Directions for this task:
There is material below. Print exactly the lines starting at the line with "the remaining polls" and ending at the line with "the sector -/", ends included, and no others.

⁂

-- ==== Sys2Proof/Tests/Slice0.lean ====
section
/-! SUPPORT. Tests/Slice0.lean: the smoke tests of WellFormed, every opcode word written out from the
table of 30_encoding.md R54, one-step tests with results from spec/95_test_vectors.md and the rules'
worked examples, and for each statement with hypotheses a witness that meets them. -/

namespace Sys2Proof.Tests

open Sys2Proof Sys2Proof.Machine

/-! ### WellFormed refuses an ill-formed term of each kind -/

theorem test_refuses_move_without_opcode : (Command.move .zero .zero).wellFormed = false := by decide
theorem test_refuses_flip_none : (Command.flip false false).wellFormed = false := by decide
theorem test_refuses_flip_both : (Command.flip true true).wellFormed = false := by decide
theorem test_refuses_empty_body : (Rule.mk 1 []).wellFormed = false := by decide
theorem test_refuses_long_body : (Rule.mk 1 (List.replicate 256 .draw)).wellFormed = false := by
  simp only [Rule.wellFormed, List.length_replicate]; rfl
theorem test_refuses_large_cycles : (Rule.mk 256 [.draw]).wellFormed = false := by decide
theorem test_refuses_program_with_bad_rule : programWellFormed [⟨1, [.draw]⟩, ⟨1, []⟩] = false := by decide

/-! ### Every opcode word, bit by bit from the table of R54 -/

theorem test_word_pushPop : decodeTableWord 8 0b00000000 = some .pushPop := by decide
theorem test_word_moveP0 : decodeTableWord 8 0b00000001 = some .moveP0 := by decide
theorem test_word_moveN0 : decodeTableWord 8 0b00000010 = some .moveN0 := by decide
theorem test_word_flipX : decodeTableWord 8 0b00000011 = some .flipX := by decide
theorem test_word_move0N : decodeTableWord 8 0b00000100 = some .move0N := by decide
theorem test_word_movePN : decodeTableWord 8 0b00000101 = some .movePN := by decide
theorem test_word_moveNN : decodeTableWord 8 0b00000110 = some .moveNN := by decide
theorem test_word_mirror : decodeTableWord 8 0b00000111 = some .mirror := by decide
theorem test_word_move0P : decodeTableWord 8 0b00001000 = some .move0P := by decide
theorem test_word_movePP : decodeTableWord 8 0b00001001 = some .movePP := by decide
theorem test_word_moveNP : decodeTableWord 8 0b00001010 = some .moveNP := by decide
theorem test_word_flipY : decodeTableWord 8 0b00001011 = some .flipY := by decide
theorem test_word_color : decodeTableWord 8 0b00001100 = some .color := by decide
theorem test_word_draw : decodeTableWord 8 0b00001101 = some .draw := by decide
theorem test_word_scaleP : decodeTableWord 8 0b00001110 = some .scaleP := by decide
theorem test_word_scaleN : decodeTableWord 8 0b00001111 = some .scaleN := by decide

⁂

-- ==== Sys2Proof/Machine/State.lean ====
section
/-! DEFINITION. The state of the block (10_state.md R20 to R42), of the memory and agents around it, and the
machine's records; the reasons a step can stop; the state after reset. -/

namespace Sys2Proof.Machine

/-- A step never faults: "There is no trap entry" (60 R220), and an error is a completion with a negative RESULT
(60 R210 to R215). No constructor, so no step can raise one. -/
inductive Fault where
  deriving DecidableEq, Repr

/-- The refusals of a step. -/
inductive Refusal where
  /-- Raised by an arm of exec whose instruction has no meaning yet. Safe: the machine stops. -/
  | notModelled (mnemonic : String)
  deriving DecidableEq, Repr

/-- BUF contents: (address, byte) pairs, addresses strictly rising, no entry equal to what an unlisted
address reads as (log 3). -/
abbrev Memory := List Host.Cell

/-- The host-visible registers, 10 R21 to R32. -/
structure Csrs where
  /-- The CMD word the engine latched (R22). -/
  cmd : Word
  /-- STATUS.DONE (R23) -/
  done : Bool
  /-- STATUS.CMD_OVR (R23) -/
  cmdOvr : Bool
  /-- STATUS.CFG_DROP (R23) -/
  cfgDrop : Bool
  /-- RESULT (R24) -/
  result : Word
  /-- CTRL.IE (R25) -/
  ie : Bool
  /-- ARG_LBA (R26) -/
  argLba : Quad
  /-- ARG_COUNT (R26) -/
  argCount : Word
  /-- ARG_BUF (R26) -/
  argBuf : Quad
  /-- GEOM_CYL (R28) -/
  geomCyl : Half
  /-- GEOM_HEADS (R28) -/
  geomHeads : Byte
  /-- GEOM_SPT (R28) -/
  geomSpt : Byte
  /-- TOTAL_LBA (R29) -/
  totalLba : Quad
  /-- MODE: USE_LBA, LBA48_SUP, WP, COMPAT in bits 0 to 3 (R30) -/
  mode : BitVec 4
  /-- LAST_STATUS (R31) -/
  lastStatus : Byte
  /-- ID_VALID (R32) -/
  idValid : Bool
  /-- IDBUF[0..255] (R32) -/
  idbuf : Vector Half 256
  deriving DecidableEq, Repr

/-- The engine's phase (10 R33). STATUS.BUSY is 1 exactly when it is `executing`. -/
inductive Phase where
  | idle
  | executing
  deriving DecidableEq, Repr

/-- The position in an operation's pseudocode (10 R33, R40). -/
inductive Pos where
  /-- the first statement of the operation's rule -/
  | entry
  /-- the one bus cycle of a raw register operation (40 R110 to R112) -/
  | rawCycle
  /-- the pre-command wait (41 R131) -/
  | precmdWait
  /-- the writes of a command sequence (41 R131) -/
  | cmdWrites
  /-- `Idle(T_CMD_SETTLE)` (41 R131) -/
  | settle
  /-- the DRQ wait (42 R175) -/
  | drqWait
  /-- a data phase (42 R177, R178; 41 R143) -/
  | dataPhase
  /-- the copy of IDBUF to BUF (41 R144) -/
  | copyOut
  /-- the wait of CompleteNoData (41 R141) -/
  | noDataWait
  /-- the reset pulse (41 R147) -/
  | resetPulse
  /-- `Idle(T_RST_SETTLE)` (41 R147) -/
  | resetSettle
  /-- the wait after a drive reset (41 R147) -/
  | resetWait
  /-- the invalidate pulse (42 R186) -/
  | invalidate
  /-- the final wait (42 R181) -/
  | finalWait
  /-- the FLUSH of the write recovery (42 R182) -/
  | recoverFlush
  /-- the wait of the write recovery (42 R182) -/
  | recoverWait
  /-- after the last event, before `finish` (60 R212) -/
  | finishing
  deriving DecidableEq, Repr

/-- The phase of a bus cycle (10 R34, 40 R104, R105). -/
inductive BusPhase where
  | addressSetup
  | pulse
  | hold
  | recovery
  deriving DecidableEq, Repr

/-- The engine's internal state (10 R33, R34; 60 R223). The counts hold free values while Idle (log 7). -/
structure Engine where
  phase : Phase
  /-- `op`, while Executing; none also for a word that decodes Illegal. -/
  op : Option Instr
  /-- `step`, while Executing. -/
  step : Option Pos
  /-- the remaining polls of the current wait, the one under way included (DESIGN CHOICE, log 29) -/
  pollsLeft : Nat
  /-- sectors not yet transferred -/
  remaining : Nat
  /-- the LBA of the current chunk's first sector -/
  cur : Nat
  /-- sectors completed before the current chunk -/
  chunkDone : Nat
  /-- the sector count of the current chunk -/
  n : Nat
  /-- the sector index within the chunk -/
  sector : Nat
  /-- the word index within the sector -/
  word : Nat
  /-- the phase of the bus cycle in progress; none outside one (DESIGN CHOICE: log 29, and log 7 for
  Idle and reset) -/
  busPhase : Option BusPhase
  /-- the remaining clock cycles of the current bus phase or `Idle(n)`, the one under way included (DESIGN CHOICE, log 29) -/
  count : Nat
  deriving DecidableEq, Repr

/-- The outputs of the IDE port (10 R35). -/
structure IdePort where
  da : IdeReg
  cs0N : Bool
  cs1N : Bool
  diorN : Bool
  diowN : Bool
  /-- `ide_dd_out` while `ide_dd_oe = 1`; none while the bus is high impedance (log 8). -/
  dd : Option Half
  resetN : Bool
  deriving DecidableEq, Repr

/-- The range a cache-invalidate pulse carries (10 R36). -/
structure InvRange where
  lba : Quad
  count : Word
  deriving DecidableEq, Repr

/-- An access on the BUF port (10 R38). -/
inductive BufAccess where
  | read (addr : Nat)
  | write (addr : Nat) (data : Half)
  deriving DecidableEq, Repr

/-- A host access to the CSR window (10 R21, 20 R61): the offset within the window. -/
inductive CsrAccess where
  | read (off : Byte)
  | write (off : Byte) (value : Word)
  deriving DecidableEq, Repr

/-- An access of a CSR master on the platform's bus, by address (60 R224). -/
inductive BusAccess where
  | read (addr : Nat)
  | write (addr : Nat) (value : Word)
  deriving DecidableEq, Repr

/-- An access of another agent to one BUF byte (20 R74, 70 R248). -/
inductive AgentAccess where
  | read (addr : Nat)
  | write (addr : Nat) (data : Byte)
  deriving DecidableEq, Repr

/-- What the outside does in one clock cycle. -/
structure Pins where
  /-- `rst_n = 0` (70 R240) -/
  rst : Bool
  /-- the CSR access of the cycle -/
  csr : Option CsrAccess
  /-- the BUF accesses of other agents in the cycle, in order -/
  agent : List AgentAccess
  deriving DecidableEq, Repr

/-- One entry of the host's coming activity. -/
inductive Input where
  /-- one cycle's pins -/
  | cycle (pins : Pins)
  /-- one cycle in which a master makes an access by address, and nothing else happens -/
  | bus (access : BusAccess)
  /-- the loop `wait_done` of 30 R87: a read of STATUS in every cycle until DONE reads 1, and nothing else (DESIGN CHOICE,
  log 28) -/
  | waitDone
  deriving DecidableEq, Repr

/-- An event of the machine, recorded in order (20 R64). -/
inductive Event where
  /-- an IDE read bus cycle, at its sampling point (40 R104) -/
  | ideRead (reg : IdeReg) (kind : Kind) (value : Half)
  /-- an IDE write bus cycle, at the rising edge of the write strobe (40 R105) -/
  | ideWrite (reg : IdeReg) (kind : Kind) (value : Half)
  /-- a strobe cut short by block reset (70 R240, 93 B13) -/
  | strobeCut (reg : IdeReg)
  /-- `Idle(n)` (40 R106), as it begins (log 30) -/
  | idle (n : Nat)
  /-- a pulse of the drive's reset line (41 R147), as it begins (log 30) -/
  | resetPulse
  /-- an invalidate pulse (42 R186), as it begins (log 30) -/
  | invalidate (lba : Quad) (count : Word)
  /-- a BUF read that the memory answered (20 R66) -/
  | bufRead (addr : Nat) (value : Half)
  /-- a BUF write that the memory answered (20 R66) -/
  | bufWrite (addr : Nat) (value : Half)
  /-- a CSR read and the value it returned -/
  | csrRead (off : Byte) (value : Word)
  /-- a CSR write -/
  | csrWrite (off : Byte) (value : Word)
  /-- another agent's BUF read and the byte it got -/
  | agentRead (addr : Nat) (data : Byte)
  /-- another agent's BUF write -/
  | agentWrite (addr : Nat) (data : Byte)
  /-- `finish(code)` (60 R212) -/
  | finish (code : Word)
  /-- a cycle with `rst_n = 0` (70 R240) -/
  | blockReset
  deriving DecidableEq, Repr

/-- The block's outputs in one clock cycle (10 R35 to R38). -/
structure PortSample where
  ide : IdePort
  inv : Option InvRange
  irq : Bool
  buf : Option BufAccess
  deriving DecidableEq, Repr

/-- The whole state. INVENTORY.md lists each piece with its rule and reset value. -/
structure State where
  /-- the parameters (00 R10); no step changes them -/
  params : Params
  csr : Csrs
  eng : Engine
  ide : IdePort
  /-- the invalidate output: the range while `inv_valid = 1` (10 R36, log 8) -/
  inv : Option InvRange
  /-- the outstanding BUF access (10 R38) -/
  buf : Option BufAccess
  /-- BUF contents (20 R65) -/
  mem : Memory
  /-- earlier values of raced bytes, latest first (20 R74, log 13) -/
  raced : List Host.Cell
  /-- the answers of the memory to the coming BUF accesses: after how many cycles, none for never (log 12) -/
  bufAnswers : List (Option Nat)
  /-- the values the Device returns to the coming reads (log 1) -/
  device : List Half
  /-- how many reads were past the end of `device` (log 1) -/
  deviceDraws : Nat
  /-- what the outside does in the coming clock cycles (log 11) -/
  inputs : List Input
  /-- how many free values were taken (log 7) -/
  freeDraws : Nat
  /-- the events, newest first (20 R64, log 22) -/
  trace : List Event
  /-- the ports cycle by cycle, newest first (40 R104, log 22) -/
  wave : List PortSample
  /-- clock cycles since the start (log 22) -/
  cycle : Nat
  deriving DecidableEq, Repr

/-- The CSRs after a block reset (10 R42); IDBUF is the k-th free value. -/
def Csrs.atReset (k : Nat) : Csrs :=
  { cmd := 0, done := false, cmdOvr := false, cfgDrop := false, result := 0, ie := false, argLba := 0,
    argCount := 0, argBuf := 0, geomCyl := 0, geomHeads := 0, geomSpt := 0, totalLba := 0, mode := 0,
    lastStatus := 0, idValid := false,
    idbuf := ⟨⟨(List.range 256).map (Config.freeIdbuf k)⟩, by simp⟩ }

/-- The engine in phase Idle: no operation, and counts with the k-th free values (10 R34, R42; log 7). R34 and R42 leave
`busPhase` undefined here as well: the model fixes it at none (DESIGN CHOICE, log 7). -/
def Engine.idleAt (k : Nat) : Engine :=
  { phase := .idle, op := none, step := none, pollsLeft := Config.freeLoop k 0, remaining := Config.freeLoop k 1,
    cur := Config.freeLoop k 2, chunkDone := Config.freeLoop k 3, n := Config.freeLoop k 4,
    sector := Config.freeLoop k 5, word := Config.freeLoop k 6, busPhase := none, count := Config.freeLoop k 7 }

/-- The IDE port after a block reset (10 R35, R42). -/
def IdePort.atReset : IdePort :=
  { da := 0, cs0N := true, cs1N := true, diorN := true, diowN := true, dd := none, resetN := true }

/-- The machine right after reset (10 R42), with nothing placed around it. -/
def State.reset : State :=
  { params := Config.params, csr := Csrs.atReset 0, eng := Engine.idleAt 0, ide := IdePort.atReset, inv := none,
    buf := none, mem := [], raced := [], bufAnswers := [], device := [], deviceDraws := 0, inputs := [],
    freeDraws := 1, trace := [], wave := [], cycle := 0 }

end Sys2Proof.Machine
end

⁂

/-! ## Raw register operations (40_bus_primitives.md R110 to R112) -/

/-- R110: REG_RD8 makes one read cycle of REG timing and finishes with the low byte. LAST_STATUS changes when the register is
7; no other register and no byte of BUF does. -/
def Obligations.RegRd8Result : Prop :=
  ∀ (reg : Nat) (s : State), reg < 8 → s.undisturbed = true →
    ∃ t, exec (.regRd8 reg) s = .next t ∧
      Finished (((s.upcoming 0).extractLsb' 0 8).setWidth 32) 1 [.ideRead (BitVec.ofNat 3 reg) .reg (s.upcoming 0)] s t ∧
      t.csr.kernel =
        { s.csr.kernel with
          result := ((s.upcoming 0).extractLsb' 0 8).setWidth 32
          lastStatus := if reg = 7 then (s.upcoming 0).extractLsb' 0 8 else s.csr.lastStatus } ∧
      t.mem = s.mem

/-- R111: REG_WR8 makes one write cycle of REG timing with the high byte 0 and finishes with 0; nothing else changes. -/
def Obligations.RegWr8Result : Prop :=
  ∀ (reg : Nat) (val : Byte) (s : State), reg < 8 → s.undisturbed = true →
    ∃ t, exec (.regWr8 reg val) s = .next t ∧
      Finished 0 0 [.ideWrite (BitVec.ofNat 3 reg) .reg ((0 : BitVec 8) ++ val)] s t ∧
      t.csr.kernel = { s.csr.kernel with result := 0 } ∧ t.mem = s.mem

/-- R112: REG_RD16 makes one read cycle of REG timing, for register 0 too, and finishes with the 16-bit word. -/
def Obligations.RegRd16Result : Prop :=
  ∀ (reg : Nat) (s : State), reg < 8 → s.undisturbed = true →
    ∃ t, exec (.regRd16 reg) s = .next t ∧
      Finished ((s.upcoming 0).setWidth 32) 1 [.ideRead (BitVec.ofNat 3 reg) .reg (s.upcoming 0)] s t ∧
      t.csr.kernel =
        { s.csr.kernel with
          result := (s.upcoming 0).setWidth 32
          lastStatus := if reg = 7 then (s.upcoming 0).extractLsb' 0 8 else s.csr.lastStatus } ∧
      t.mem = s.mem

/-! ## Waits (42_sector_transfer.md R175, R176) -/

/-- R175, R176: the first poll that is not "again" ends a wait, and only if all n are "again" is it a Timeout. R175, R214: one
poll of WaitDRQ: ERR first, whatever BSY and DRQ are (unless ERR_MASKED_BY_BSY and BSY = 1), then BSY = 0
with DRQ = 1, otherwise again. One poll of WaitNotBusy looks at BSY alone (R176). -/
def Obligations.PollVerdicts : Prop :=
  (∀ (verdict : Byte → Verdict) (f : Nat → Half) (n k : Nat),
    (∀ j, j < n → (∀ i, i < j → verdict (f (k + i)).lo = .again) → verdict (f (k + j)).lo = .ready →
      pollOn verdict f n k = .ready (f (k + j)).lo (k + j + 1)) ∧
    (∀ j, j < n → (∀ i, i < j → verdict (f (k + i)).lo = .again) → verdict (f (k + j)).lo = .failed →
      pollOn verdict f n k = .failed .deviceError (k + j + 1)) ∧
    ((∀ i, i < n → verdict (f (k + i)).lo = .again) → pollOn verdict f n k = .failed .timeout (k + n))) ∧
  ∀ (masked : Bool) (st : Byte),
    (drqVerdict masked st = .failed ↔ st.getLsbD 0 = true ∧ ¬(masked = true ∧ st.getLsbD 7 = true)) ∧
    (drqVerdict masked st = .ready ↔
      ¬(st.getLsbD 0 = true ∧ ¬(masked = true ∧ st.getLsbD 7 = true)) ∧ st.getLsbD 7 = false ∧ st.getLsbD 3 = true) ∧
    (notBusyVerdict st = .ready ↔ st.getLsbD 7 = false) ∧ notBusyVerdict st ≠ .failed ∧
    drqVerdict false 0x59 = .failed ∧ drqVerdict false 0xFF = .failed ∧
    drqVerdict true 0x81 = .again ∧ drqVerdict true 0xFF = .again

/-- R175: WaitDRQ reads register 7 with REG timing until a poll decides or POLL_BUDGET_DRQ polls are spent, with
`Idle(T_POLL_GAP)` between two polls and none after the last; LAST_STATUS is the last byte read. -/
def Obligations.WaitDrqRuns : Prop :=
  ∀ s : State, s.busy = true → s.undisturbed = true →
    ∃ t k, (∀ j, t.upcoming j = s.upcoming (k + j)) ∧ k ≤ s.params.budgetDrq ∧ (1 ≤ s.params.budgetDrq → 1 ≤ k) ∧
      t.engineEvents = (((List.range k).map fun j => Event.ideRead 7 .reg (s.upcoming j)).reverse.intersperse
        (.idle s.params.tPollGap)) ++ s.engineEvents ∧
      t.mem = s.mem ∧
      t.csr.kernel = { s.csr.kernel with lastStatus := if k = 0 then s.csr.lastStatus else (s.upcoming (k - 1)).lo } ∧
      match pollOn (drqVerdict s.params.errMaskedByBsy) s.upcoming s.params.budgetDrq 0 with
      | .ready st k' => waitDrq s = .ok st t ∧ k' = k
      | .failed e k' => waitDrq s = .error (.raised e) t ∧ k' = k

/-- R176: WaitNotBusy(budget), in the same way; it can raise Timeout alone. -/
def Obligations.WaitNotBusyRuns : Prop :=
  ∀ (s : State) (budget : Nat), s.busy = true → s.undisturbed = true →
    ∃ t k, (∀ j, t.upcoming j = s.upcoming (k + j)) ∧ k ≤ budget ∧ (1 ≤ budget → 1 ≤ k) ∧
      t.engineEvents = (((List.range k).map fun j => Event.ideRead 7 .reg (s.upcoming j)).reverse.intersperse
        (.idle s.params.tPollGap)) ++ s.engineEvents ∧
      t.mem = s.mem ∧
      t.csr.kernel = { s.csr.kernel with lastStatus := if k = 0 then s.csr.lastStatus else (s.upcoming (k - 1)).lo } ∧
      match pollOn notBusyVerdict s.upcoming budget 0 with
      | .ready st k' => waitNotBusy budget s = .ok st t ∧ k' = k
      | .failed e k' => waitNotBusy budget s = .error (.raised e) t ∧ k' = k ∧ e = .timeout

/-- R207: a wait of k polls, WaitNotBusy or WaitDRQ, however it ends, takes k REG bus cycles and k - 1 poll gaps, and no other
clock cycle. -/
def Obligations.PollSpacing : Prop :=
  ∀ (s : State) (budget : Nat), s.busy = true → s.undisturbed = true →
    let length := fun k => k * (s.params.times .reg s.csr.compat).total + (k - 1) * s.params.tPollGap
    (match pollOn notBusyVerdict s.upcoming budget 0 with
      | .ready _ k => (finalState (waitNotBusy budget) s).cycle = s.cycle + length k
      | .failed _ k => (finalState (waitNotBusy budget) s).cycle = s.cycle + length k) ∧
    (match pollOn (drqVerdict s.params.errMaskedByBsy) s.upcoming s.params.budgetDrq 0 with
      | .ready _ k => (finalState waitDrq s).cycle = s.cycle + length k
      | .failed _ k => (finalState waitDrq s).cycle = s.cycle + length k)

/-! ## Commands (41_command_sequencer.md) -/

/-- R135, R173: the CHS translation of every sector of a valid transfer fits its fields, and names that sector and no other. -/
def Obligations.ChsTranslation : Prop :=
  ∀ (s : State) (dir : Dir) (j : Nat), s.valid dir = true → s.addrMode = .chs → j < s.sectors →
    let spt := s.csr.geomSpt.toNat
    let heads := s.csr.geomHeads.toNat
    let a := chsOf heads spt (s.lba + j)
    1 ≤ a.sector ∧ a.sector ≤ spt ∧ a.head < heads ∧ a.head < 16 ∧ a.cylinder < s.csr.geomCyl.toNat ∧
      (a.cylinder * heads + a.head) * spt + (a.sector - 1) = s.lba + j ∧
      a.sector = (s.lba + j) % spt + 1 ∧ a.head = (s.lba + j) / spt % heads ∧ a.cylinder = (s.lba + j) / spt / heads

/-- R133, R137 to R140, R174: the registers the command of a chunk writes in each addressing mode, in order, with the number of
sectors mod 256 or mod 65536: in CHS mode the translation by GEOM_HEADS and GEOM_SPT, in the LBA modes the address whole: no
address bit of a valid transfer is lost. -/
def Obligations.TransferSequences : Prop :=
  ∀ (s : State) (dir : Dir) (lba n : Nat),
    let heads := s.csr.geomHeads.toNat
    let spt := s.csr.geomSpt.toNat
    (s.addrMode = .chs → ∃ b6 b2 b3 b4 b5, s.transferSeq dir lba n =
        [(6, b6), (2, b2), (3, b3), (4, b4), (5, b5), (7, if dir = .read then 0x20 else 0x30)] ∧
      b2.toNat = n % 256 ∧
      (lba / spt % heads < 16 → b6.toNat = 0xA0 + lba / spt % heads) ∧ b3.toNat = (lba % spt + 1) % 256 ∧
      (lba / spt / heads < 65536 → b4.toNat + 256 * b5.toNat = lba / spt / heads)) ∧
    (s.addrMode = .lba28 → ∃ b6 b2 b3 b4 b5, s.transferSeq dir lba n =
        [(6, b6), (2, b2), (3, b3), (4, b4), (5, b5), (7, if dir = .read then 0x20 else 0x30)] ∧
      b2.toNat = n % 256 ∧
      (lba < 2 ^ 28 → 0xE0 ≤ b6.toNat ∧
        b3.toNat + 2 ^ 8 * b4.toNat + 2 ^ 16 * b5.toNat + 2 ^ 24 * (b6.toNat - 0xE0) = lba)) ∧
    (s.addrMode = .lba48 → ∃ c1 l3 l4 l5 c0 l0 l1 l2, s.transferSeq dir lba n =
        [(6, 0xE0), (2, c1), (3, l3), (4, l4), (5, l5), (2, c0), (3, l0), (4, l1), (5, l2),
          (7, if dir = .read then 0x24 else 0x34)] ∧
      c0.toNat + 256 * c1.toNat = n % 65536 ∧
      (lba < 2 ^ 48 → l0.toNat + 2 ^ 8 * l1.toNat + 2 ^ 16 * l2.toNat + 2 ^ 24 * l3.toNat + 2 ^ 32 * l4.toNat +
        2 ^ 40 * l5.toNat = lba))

⁂

Task answer:
  /-- the remaining polls of the current wait, the one under way included (DESIGN CHOICE, log 29) -/
  pollsLeft : Nat
  /-- sectors not yet transferred -/
  remaining : Nat
  /-- the LBA of the current chunk's first sector -/
  cur : Nat
  /-- sectors completed before the current chunk -/
  chunkDone : Nat
  /-- the sector count of the current chunk -/
  n : Nat
  /-- the sector index within the chunk -/
  sector : Nat
  /-- the word index within the sector -/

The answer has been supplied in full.